--- WORK ORDER ---
Only a slice of the listing below is wanted. Retype the lines from the one containing "c s).mem = s.mem := rfl" through the one containing "c s).sound = s.sound := rfl", exactly, both ends included.

--- EXCERPTED DATA ---
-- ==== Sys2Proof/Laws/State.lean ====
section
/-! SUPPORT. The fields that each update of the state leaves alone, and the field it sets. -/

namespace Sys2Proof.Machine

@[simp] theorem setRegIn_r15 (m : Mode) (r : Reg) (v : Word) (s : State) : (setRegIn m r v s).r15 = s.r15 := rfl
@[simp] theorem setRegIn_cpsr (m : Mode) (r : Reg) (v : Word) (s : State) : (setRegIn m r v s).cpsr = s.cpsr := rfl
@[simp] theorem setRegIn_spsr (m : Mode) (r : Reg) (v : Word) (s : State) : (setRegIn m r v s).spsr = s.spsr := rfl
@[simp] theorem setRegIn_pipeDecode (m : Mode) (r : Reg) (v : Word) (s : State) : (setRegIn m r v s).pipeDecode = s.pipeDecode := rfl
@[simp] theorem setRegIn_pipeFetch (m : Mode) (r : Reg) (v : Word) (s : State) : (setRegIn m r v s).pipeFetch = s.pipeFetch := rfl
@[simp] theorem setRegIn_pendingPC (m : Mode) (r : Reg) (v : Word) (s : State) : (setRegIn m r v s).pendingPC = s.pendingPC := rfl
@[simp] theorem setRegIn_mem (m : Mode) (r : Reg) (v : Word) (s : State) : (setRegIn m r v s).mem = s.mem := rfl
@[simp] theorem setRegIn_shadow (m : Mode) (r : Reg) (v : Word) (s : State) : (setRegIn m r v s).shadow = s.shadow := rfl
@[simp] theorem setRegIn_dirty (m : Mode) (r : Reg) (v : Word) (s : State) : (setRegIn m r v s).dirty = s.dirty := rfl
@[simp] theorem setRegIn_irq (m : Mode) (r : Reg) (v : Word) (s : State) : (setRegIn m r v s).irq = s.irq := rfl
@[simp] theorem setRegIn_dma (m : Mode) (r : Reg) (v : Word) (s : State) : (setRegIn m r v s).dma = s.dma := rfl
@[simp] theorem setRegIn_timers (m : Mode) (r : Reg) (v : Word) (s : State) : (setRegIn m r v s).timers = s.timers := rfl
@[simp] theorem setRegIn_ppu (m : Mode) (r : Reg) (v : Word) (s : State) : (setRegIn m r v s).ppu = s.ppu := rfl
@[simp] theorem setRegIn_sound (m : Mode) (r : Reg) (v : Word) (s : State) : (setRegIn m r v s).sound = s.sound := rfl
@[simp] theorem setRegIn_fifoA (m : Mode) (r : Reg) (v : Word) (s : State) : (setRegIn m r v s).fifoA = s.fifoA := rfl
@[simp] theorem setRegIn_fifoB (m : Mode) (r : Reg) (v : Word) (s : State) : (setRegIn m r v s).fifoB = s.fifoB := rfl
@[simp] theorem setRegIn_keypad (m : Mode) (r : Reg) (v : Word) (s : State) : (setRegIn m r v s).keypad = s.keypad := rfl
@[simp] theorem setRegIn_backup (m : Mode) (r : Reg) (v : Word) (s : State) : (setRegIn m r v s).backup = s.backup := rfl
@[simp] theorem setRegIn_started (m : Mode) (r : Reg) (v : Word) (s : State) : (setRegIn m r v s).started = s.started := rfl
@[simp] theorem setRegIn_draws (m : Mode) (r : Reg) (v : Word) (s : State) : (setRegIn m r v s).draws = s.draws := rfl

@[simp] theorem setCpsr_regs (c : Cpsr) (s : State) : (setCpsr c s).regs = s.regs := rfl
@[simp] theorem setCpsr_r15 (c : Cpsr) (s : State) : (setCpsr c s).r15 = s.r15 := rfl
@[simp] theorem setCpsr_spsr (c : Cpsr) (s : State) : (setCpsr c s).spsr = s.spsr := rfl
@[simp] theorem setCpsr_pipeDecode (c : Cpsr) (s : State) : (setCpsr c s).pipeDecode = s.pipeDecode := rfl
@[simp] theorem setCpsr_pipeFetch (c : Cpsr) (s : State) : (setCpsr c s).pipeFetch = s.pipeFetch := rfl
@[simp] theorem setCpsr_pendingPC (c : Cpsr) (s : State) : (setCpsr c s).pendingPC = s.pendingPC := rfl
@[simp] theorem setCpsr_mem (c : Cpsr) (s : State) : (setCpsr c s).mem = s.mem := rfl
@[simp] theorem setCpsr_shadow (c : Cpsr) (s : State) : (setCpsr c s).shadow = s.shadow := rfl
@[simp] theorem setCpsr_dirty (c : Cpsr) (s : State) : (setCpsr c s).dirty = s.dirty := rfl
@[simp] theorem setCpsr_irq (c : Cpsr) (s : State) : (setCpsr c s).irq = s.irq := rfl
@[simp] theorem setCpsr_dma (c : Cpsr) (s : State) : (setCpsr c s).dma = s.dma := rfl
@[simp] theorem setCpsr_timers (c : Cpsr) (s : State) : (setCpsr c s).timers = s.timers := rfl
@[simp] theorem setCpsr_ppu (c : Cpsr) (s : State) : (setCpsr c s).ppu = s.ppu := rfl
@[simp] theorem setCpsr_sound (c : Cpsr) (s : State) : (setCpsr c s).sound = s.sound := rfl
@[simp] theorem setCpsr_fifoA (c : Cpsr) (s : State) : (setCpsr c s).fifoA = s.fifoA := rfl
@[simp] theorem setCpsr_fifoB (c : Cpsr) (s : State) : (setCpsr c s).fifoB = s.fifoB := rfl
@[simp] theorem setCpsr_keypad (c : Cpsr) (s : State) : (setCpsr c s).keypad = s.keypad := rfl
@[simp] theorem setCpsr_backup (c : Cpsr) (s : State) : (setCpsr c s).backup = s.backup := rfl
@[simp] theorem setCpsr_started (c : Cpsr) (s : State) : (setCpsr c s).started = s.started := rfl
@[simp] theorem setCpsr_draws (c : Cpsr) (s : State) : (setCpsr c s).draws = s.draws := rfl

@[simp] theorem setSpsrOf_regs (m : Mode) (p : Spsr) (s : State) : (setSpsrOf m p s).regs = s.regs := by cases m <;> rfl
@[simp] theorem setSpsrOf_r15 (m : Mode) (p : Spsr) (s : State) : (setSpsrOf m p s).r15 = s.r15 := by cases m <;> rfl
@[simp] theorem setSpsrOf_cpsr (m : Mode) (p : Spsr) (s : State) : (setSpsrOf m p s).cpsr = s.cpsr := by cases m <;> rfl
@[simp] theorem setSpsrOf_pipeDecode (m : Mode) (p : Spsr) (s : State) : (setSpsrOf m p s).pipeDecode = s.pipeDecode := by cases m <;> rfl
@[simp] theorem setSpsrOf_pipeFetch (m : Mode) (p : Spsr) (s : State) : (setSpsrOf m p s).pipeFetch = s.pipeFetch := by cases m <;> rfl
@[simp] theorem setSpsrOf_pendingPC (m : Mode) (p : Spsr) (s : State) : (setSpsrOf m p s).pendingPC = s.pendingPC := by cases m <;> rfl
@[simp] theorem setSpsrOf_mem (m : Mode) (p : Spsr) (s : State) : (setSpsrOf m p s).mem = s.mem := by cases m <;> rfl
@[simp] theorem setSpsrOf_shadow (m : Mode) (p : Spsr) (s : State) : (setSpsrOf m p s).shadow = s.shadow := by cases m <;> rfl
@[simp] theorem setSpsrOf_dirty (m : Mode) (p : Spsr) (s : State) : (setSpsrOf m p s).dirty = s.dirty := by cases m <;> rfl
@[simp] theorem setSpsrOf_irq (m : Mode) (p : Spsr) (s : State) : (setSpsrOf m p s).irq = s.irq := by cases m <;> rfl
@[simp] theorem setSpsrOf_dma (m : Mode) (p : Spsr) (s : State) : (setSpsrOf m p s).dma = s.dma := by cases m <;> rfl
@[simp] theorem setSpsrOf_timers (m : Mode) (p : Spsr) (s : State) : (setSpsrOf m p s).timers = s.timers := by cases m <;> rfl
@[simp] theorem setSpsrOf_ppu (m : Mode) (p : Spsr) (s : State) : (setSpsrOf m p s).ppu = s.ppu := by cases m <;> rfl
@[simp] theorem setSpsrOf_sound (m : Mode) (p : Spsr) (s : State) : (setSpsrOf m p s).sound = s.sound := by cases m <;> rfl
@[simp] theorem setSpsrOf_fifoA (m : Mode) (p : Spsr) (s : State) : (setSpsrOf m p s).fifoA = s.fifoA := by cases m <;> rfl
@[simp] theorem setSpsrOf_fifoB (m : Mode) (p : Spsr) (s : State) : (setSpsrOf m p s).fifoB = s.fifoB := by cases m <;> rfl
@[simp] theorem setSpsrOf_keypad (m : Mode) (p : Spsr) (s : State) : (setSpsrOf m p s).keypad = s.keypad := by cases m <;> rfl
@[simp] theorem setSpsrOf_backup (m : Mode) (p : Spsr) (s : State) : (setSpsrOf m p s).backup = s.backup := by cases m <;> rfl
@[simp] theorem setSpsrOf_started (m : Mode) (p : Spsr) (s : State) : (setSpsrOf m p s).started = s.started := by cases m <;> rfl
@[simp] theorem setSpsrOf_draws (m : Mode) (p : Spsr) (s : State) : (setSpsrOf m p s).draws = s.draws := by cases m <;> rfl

--- TASK RESULT ---
@[simp] theorem setCpsr_mem (c : Cpsr) (s : State) : (setCpsr c s).mem = s.mem := rfl
@[simp] theorem setCpsr_shadow (c : Cpsr) (s : State) : (setCpsr c s).shadow = s.shadow := rfl
@[simp] theorem setCpsr_dirty (c : Cpsr) (s : State) : (setCpsr c s).dirty = s.dirty := rfl
@[simp] theorem setCpsr_irq (c : Cpsr) (s : State) : (setCpsr c s).irq = s.irq := rfl
@[simp] theorem setCpsr_dma (c : Cpsr) (s : State) : (setCpsr c s).dma = s.dma := rfl
@[simp] theorem setCpsr_timers (c : Cpsr) (s : State) : (setCpsr c s).timers = s.timers := rfl
@[simp] theorem setCpsr_ppu (c : Cpsr) (s : State) : (setCpsr c s).ppu = s.ppu := rfl
@[simp] theorem setCpsr_sound (c : Cpsr) (s : State) : (setCpsr c s).sound = s.sound := rfl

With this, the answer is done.